Goal of the exercise -> Starting with the line that contains "theorem Rerouted.takeWakes (s" and stopping after the line that contains "slots := s.recompute.slots, dispatch", return each line below exactly as written, with no others.

Records provided ->
/---

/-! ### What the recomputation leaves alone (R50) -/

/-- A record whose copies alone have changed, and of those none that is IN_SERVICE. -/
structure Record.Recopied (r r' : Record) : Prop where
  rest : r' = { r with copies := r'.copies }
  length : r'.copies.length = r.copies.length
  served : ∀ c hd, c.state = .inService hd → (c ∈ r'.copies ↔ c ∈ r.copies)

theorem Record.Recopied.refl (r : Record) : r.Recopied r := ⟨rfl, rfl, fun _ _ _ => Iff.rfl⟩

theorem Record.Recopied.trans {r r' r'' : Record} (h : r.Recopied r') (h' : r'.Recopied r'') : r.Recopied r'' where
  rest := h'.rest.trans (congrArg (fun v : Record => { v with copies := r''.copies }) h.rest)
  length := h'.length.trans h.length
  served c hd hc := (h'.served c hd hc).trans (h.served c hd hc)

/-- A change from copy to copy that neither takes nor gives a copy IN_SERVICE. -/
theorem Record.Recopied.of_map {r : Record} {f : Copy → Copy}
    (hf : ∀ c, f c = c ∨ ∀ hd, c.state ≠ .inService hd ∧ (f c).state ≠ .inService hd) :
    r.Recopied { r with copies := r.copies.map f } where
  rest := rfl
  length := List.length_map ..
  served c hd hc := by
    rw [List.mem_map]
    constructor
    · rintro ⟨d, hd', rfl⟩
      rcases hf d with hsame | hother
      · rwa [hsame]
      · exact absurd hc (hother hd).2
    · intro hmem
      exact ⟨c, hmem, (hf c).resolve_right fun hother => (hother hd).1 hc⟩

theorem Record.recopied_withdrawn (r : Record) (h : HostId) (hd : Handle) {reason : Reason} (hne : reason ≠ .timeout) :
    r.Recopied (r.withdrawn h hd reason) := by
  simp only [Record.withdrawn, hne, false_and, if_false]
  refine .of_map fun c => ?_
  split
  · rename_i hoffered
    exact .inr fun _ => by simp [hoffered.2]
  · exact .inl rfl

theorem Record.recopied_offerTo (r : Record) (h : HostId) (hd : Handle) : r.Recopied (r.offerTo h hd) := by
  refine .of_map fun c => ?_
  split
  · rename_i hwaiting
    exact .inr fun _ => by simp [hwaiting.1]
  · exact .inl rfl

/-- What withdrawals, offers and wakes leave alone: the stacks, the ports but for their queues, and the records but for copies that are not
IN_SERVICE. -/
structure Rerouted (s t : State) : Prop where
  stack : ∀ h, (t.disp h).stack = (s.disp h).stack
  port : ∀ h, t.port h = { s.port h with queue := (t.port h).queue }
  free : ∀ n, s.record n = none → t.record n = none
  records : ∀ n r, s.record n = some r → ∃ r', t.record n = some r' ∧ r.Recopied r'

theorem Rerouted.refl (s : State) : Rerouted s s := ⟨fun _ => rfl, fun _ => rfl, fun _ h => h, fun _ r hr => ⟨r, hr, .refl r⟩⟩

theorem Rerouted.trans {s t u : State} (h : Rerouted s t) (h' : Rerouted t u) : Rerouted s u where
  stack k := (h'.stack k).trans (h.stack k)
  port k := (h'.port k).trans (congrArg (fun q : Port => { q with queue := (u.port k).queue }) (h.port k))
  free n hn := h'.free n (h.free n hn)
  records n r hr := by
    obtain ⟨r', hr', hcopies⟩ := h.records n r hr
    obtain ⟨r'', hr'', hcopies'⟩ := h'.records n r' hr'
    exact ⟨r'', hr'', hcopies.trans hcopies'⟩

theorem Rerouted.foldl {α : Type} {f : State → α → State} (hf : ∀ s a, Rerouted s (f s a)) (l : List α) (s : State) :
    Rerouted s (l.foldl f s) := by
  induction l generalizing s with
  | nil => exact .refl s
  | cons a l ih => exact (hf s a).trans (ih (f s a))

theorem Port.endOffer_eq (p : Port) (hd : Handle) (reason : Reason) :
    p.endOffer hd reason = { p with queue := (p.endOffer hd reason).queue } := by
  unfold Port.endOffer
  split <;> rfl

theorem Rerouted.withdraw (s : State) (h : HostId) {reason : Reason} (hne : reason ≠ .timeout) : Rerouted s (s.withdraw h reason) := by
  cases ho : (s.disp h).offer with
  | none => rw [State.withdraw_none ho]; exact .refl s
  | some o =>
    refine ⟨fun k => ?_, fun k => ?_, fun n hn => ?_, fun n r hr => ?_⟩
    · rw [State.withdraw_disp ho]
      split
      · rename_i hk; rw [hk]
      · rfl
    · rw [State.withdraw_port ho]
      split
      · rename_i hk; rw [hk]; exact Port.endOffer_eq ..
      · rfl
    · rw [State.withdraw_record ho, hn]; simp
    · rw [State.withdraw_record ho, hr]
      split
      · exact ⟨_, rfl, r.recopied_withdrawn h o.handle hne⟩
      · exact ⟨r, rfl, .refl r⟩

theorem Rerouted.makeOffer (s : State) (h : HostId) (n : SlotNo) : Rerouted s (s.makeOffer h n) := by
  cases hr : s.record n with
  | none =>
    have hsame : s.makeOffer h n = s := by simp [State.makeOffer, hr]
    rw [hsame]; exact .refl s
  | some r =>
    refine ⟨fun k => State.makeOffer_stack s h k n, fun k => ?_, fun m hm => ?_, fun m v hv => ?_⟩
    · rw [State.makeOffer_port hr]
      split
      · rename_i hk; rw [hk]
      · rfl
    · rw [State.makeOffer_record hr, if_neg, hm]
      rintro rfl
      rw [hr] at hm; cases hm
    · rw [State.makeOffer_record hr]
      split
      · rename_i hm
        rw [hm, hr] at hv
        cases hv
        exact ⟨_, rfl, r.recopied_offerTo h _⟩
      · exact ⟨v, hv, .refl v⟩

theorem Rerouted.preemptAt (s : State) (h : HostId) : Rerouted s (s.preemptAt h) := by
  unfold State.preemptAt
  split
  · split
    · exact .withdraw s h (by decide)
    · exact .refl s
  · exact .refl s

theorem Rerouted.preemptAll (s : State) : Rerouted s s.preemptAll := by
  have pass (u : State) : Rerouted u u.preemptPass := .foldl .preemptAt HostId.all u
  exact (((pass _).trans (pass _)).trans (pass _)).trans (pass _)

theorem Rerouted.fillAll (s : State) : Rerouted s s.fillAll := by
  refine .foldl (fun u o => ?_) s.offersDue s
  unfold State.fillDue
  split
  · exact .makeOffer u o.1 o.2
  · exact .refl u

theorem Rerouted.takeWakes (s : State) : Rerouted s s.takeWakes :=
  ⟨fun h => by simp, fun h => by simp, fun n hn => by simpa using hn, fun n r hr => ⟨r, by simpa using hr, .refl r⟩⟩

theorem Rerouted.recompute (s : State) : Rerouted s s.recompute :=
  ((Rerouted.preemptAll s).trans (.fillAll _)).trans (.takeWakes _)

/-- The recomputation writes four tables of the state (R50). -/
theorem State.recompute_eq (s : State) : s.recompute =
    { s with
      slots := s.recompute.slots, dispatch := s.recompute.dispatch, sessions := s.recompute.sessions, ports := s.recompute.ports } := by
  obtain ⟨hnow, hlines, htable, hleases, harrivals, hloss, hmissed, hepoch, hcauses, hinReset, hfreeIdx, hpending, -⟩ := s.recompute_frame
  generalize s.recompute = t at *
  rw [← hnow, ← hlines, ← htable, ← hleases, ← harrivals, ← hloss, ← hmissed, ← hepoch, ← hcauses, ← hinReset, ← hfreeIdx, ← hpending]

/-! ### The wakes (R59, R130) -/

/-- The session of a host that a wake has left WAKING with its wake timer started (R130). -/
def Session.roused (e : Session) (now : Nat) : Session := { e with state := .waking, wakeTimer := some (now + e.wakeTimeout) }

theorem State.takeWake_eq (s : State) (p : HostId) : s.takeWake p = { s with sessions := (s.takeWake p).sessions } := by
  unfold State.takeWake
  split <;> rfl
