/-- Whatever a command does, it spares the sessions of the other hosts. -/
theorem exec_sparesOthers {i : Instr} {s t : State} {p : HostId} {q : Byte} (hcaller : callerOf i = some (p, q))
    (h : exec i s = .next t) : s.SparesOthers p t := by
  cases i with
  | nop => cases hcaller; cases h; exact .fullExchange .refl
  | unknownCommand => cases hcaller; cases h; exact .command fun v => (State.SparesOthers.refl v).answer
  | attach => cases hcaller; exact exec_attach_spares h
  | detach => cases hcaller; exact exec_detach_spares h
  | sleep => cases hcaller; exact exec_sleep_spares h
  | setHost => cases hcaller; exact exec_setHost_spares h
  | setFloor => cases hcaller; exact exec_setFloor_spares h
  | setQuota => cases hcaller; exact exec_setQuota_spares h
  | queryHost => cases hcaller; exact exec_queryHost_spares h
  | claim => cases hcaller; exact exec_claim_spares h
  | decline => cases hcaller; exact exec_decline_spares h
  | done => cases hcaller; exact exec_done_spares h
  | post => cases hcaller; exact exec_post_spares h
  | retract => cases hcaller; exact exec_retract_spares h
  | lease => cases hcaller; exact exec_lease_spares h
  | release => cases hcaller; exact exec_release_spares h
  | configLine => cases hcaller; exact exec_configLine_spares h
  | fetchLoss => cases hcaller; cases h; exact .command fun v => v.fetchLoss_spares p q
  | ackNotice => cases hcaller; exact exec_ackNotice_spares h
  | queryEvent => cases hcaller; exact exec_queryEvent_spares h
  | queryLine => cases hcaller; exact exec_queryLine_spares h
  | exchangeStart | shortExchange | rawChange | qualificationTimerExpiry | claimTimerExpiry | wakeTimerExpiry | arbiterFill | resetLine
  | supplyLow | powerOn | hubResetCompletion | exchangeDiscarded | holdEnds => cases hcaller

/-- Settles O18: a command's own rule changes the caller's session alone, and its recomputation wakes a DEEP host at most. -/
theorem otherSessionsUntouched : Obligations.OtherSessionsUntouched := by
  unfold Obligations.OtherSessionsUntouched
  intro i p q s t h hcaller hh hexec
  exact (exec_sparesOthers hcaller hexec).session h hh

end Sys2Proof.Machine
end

\---

Result ->
theorem Rerouted.takeWakes (s : State) : Rerouted s s.takeWakes :=
  ⟨fun h => by simp, fun h => by simp, fun n hn => by simpa using hn, fun n r hr => ⟨r, by simpa using hr, .refl r⟩⟩

theorem Rerouted.recompute (s : State) : Rerouted s s.recompute :=
  ((Rerouted.preemptAll s).trans (.fillAll _)).trans (.takeWakes _)

/-- The recomputation writes four tables of the state (R50). -/
theorem State.recompute_eq (s : State) : s.recompute =
    { s with
      slots := s.recompute.slots, dispatch := s.recompute.dispatch, sessions := s.recompute.sessions, ports := s.recompute.ports } := by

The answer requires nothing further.